Report every line of the records below that includes the string "simpa".

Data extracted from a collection
▶

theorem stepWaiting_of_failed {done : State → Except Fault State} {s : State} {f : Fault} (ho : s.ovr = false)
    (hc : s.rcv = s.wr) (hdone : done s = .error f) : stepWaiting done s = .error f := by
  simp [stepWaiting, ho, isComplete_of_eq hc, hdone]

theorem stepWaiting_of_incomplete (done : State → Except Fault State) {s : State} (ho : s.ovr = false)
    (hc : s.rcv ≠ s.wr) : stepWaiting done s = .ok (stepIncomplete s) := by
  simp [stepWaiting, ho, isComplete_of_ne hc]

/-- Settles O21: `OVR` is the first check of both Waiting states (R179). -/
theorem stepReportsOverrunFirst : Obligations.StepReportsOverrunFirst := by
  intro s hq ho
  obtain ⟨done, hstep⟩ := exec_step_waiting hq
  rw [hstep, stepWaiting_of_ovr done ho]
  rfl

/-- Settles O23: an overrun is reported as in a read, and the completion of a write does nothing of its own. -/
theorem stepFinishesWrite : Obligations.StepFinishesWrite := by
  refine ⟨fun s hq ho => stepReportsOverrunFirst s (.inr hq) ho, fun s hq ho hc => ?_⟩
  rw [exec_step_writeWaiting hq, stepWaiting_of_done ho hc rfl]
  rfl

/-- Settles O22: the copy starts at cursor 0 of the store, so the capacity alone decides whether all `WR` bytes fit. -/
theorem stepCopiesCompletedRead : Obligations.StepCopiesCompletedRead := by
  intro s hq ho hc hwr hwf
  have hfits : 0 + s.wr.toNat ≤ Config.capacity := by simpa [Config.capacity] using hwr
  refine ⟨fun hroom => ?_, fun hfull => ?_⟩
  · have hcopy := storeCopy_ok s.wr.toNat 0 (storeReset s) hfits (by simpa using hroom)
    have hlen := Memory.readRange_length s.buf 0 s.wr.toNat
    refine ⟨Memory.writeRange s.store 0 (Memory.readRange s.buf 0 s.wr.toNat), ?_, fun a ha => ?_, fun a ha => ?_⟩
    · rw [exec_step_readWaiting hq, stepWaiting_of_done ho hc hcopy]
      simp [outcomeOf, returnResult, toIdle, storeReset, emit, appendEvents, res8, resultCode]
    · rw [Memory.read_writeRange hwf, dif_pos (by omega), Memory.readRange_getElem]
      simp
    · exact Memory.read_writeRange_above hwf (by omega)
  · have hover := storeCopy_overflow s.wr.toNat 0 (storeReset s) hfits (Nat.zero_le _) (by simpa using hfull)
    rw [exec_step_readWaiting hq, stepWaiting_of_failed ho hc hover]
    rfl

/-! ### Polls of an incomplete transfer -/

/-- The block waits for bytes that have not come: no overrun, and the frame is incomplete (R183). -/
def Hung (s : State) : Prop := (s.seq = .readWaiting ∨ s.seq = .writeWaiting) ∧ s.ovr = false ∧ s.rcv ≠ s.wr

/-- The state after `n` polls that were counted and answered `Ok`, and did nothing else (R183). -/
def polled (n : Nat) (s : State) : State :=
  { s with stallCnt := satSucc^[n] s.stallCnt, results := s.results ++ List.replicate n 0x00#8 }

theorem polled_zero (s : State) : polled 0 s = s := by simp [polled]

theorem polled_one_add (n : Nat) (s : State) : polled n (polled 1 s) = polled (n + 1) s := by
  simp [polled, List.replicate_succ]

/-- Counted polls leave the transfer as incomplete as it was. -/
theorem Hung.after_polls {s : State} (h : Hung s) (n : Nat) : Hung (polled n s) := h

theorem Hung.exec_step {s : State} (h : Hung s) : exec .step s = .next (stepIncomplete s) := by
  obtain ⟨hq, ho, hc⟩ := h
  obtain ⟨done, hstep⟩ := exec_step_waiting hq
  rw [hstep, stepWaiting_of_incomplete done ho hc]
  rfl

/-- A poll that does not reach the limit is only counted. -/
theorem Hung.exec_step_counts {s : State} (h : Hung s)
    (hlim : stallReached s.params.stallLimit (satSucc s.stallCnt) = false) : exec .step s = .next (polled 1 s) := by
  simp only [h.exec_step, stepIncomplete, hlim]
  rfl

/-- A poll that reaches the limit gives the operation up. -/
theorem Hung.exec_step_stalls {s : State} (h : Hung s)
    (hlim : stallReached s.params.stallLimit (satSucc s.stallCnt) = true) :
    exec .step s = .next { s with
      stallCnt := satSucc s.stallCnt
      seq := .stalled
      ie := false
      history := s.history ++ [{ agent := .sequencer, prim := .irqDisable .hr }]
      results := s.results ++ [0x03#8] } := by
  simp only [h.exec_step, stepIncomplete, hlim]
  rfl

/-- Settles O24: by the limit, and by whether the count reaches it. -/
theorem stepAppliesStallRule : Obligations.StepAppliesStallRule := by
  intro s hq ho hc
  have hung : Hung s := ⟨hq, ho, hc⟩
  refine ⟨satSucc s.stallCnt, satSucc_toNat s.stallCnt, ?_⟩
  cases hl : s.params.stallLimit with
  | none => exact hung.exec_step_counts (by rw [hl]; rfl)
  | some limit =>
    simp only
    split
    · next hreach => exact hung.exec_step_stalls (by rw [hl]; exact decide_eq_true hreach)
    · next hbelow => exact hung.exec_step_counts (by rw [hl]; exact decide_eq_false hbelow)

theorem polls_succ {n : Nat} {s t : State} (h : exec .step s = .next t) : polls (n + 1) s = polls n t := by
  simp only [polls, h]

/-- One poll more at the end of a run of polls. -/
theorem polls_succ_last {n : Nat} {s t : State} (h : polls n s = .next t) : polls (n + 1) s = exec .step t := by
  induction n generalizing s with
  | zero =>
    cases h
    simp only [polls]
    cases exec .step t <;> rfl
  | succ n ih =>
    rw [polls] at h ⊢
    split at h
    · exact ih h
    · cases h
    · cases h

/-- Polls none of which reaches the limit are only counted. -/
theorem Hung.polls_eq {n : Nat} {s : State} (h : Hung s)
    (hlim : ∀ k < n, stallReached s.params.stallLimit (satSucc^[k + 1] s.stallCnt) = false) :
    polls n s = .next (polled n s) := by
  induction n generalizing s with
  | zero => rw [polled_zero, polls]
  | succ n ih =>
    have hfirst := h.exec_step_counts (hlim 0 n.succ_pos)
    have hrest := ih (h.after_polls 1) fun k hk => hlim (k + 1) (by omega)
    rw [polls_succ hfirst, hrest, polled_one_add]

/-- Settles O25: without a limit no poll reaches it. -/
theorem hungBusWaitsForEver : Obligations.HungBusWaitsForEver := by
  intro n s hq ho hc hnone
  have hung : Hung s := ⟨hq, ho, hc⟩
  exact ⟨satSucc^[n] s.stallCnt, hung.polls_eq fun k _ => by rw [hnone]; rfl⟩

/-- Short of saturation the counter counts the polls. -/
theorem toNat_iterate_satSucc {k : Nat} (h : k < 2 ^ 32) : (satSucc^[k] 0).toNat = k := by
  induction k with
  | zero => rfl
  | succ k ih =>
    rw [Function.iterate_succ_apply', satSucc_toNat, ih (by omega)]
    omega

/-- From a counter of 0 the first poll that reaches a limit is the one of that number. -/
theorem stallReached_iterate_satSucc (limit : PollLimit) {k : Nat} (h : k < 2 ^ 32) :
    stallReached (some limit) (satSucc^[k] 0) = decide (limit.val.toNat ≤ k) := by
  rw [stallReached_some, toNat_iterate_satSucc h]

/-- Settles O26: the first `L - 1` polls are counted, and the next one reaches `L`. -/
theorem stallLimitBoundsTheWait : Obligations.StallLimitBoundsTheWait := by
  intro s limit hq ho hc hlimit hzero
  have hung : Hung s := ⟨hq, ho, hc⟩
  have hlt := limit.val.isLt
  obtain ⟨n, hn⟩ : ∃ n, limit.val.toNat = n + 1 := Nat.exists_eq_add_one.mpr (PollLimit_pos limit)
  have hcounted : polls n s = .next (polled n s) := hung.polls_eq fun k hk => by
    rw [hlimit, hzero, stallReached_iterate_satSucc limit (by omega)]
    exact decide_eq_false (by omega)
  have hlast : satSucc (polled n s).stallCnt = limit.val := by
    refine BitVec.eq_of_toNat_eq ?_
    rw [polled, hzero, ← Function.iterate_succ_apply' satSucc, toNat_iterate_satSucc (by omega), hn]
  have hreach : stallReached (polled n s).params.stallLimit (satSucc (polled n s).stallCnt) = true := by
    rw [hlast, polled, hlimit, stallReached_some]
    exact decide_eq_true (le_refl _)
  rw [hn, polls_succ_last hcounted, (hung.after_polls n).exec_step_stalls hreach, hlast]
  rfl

◀
▶

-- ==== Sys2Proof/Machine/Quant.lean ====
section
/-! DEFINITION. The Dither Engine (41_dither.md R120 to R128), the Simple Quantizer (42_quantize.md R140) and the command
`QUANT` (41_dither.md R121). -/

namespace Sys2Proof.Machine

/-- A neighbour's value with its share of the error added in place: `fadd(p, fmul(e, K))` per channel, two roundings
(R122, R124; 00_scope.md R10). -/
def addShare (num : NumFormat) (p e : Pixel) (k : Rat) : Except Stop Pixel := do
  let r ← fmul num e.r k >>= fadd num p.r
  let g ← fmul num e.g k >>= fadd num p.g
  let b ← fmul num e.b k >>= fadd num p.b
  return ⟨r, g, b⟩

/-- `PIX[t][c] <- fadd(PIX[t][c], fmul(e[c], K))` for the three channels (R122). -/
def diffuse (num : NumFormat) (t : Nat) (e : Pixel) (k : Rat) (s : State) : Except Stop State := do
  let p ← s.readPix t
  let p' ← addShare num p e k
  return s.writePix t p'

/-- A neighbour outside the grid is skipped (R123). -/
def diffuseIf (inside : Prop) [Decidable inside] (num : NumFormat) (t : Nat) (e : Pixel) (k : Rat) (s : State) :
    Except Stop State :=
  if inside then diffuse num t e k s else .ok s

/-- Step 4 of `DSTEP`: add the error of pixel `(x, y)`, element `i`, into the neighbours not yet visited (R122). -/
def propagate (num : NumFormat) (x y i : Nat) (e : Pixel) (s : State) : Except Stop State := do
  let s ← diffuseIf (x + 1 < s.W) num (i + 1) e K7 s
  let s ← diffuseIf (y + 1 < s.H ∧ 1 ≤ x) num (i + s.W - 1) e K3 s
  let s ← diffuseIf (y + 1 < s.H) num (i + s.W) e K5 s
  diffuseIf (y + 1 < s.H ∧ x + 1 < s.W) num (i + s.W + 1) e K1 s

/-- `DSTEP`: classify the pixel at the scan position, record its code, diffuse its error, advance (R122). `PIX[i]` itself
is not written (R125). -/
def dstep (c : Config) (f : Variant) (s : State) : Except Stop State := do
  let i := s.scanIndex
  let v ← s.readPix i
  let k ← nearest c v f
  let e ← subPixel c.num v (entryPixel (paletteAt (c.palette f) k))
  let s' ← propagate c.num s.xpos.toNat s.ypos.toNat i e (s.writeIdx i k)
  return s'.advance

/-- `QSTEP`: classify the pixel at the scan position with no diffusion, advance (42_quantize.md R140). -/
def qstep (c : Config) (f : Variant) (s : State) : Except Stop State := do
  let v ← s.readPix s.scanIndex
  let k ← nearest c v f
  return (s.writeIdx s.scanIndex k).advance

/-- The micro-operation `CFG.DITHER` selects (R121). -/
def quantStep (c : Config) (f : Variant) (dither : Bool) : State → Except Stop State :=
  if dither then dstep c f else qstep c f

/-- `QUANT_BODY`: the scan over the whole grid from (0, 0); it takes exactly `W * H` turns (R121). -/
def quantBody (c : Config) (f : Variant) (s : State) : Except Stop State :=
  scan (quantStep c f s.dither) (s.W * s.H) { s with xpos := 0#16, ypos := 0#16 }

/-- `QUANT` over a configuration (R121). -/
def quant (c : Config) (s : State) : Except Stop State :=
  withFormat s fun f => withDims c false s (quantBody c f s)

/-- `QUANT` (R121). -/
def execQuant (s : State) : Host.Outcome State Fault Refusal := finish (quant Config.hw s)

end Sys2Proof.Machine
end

◀

Written answer -
  have hfits : 0 + s.wr.toNat ≤ Config.capacity := by simpa [Config.capacity] using hwr
  · have hcopy := storeCopy_ok s.wr.toNat 0 (storeReset s) hfits (by simpa using hroom)
  · have hover := storeCopy_overflow s.wr.toNat 0 (storeReset s) hfits (Nat.zero_le _) (by simpa using hfull)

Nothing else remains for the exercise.